Exercise
The records that follow should be copied in full, exactly as they read.

Raw data
-- ==== Sys2Proof/Machine/AhnamRx.lean ====
section
/-! DEFINITION. Ahnam's receiving side (R274, R278, R283–R285, R291–R299, R313–R318, R351–R359): checks, placement, acknowledgement, delivery. -/

namespace Sys2Proof.Machine

/-! ### Acknowledging (R292–R294) -/

/-- The gathered ACK entries of a device sent as one ACK packet. -/
def ackFlush (dev : Nat) (c : Chip) : Chip :=
  match mapGet [] c.acks dev with
  | [] => c
  | h :: t =>
    let es := (h :: t).map fun a => { tsn := a.tsn, hold := min 0xFFFF ((now c - a.time) / 16), ce := a.ce, dup := a.dup, busy := a.busy : AckEntry }
    ahnControl (ahnPortOf h.path c) (0x18 + 8 * es.length) (.ack dev h.port es) { c with acks := mapPut [] c.acks dev [] }

/-- An ACK entry gathered; 32 entries, or a packet with `ACK_REQ`, send at once (R293). -/
def ackPut (p : Packet) (dup busy : Bool) (c : Chip) : Chip :=
  let l := mapGet [] c.acks p.srcDev ++ [⟨p.tsn, now c, p.ce, dup, busy, p.path, p.udpPort⟩]
  let c := { c with acks := mapPut [] c.acks p.srcDev l }
  let c := if dup then bump (Reg.AHN_CTR 3) 1 c else if busy then bump (Reg.AHN_CTR 4) 1 c else c
  if p.ackReq || l.length == 32 then ackFlush p.srcDev c else c

/-- ACK_SEND: `ACK_DELAY` has passed since the oldest gathered entry (R293). -/
def execAckSend (dev : Nat) : State → Host.Outcome State Fault Refusal :=
  onChip fun c => if working 0x40 c then ackFlush dev c else c

/-! ### Authentication (R277, R278, R677, R687) -/

/-- The key page that binds a queue pair (R677). -/
def rxKeyPage (q : Nat) (c : Chip) : Option Nat :=
  (List.range 256).find? fun n => working (keyPage n) c && rdb (Reg.KEY_RX_EN n) c && rd (Reg.KEY_RX_QP n) c == q

/-- The plaintext of a protected packet under one slot. -/
def openSlot (p : Packet) (n s : Nat) (c : Chip) : Option (List Nat) :=
  if slotType n s c = 1 ∨ slotType n s c = 2 then
    let r := gcmDec (slotKey n s c) (pktIv p) (pktAad p) p.payload p.auth
    if r.2 then some r.1 else none
  else none

/-- The plaintext of a protected packet, when either slot's tag matches. -/
def openPacket (p : Packet) (c : Chip) : Option (List Nat) :=
  if rdb Reg.CPH_ALARM_LATCH c then none
  else match rxKeyPage p.dstQp c with
    | none => none
    | some n => match openSlot p n (rd (Reg.KEY_RX_SLOT_A n) c) c with
      | some b => some b
      | none => if rdb (Reg.KEY_RX_B_EN n) c then openSlot p n (rd (Reg.KEY_RX_SLOT_B n) c) c else none

/-! ### Fields of a packet -/

def opfAddr (p : Packet) : Nat := leNat (p.opf.take 8)
def opfKey (p : Packet) : Nat := leNat ((p.opf.drop 8).take 4)
def opfImm (p : Packet) : Nat := leNat ((p.opf.drop 12).take 4)
def opfImmValid (p : Packet) : Bool := leNat ((p.opf.drop 16).take 4) % 2 == 1
/-- `REQ_MSG_ID` and `REQ_QP_GEN` of a responder message (R335). -/
def opfReqMsg (p : Packet) : Nat := opfAddr p
def opfReqGen (p : Packet) : Nat := opfKey p % 2 ^ 16

/-- A message of the responder: READ_RESP, ATOMIC_RESP, NAK. -/
def isResponse (op : Nat) : Bool := op == 4 || op == 7 || op == 9
/-- A request that the responder executes at delivery (R356). -/
def isRequest (op : Nat) : Bool := op == 3 || op == 5 || op == 6

/-- The work or segment that a responder message names is outstanding (R352). -/
def namesWork (p : Packet) (c : Chip) : Bool :=
  opfReqGen p == qpGen p.dstQp c &&
    ((workOf p.dstQp (opfReqMsg p) c).isSome ||
     match txMsgOf (opfReqMsg p) c with
     | some m => m.qp == p.dstQp && m.opcode == 8
     | none => false)

/-! ### Acceptance (R291 steps 3–6, R351) -/

/-- The bytes of a region that a packet's bytes `bs` at its offset ask for, and the access they need: key, address, bytes,
access bit; `none` for an operation without a region, and for Herd's own receive buffers (R418). -/
def packetAsks (p : Packet) (bs : List Nat) (recv : Option RecvEnt) (c : Chip) : Option (Nat × Nat × Nat × Nat) :=
  match p.opcode with
  | 0 => if qpOwner p.dstQp c = 0x9003 then none else recv.map fun r => (r.key, r.addr + p.offset, bs.length, accRemoteWrite)
  | 1 => some (opfKey p, opfAddr p + p.offset, bs.length, accRemoteWrite)
  | 2 => some (opfKey p, opfAddr p + p.offset, bs.length, accRemoteWrite)
  | 3 => some (opfKey p, opfAddr p, if leNat (bs.take 4) = 0 then 2 ^ 32 else leNat (bs.take 4), accRemoteRead)
  | 5 => some (opfKey p, opfAddr p, 8, accRemoteAtomic)
  | 6 => some (opfKey p, opfAddr p, 8, accRemoteAtomic)
  | _ => none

Solution for this task
-- ==== Sys2Proof/Machine/AhnamRx.lean ====
section
/-! DEFINITION. Ahnam's receiving side (R274, R278, R283–R285, R291–R299, R313–R318, R351–R359): checks, placement, acknowledgement, delivery. -/

namespace Sys2Proof.Machine

/-! ### Acknowledging (R292–R294) -/

/-- The gathered ACK entries of a device sent as one ACK packet. -/
def ackFlush (dev : Nat) (c : Chip) : Chip :=
  match mapGet [] c.acks dev with
  | [] => c
  | h :: t =>
    let es := (h :: t).map fun a => { tsn := a.tsn, hold := min 0xFFFF ((now c - a.time) / 16), ce := a.ce, dup := a.dup, busy := a.busy : AckEntry }
    ahnControl (ahnPortOf h.path c) (0x18 + 8 * es.length) (.ack dev h.port es) { c with acks := mapPut [] c.acks dev [] }

/-- An ACK entry gathered; 32 entries, or a packet with `ACK_REQ`, send at once (R293). -/
def ackPut (p : Packet) (dup busy : Bool) (c : Chip) : Chip :=
  let l := mapGet [] c.acks p.srcDev ++ [⟨p.tsn, now c, p.ce, dup, busy, p.path, p.udpPort⟩]
  let c := { c with acks := mapPut [] c.acks p.srcDev l }
  let c := if dup then bump (Reg.AHN_CTR 3) 1 c else if busy then bump (Reg.AHN_CTR 4) 1 c else c
  if p.ackReq || l.length == 32 then ackFlush p.srcDev c else c

/-- ACK_SEND: `ACK_DELAY` has passed since the oldest gathered entry (R293). -/
def execAckSend (dev : Nat) : State → Host.Outcome State Fault Refusal :=
  onChip fun c => if working 0x40 c then ackFlush dev c else c

/-! ### Authentication (R277, R278, R677, R687) -/

/-- The key page that binds a queue pair (R677). -/
def rxKeyPage (q : Nat) (c : Chip) : Option Nat :=
  (List.range 256).find? fun n => working (keyPage n) c && rdb (Reg.KEY_RX_EN n) c && rd (Reg.KEY_RX_QP n) c == q

/-- The plaintext of a protected packet under one slot. -/
def openSlot (p : Packet) (n s : Nat) (c : Chip) : Option (List Nat) :=
  if slotType n s c = 1 ∨ slotType n s c = 2 then
    let r := gcmDec (slotKey n s c) (pktIv p) (pktAad p) p.payload p.auth
    if r.2 then some r.1 else none
  else none

/-- The plaintext of a protected packet, when either slot's tag matches. -/
def openPacket (p : Packet) (c : Chip) : Option (List Nat) :=
  if rdb Reg.CPH_ALARM_LATCH c then none
  else match rxKeyPage p.dstQp c with
    | none => none
    | some n => match openSlot p n (rd (Reg.KEY_RX_SLOT_A n) c) c with
      | some b => some b
      | none => if rdb (Reg.KEY_RX_B_EN n) c then openSlot p n (rd (Reg.KEY_RX_SLOT_B n) c) c else none

/-! ### Fields of a packet -/

def opfAddr (p : Packet) : Nat := leNat (p.opf.take 8)
def opfKey (p : Packet) : Nat := leNat ((p.opf.drop 8).take 4)
def opfImm (p : Packet) : Nat := leNat ((p.opf.drop 12).take 4)
def opfImmValid (p : Packet) : Bool := leNat ((p.opf.drop 16).take 4) % 2 == 1
/-- `REQ_MSG_ID` and `REQ_QP_GEN` of a responder message (R335). -/
def opfReqMsg (p : Packet) : Nat := opfAddr p
def opfReqGen (p : Packet) : Nat := opfKey p % 2 ^ 16

/-- A message of the responder: READ_RESP, ATOMIC_RESP, NAK. -/
def isResponse (op : Nat) : Bool := op == 4 || op == 7 || op == 9
/-- A request that the responder executes at delivery (R356). -/
def isRequest (op : Nat) : Bool := op == 3 || op == 5 || op == 6

/-- The work or segment that a responder message names is outstanding (R352). -/
def namesWork (p : Packet) (c : Chip) : Bool :=
  opfReqGen p == qpGen p.dstQp c &&
    ((workOf p.dstQp (opfReqMsg p) c).isSome ||
     match txMsgOf (opfReqMsg p) c with
     | some m => m.qp == p.dstQp && m.opcode == 8
     | none => false)

/-! ### Acceptance (R291 steps 3–6, R351) -/

/-- The bytes of a region that a packet's bytes `bs` at its offset ask for, and the access they need: key, address, bytes,
access bit; `none` for an operation without a region, and for Herd's own receive buffers (R418). -/
def packetAsks (p : Packet) (bs : List Nat) (recv : Option RecvEnt) (c : Chip) : Option (Nat × Nat × Nat × Nat) :=
  match p.opcode with
  | 0 => if qpOwner p.dstQp c = 0x9003 then none else recv.map fun r => (r.key, r.addr + p.offset, bs.length, accRemoteWrite)
  | 1 => some (opfKey p, opfAddr p + p.offset, bs.length, accRemoteWrite)
  | 2 => some (opfKey p, opfAddr p + p.offset, bs.length, accRemoteWrite)
  | 3 => some (opfKey p, opfAddr p, if leNat (bs.take 4) = 0 then 2 ^ 32 else leNat (bs.take 4), accRemoteRead)
  | 5 => some (opfKey p, opfAddr p, 8, accRemoteAtomic)
  | 6 => some (opfKey p, opfAddr p, 8, accRemoteAtomic)
  | _ => none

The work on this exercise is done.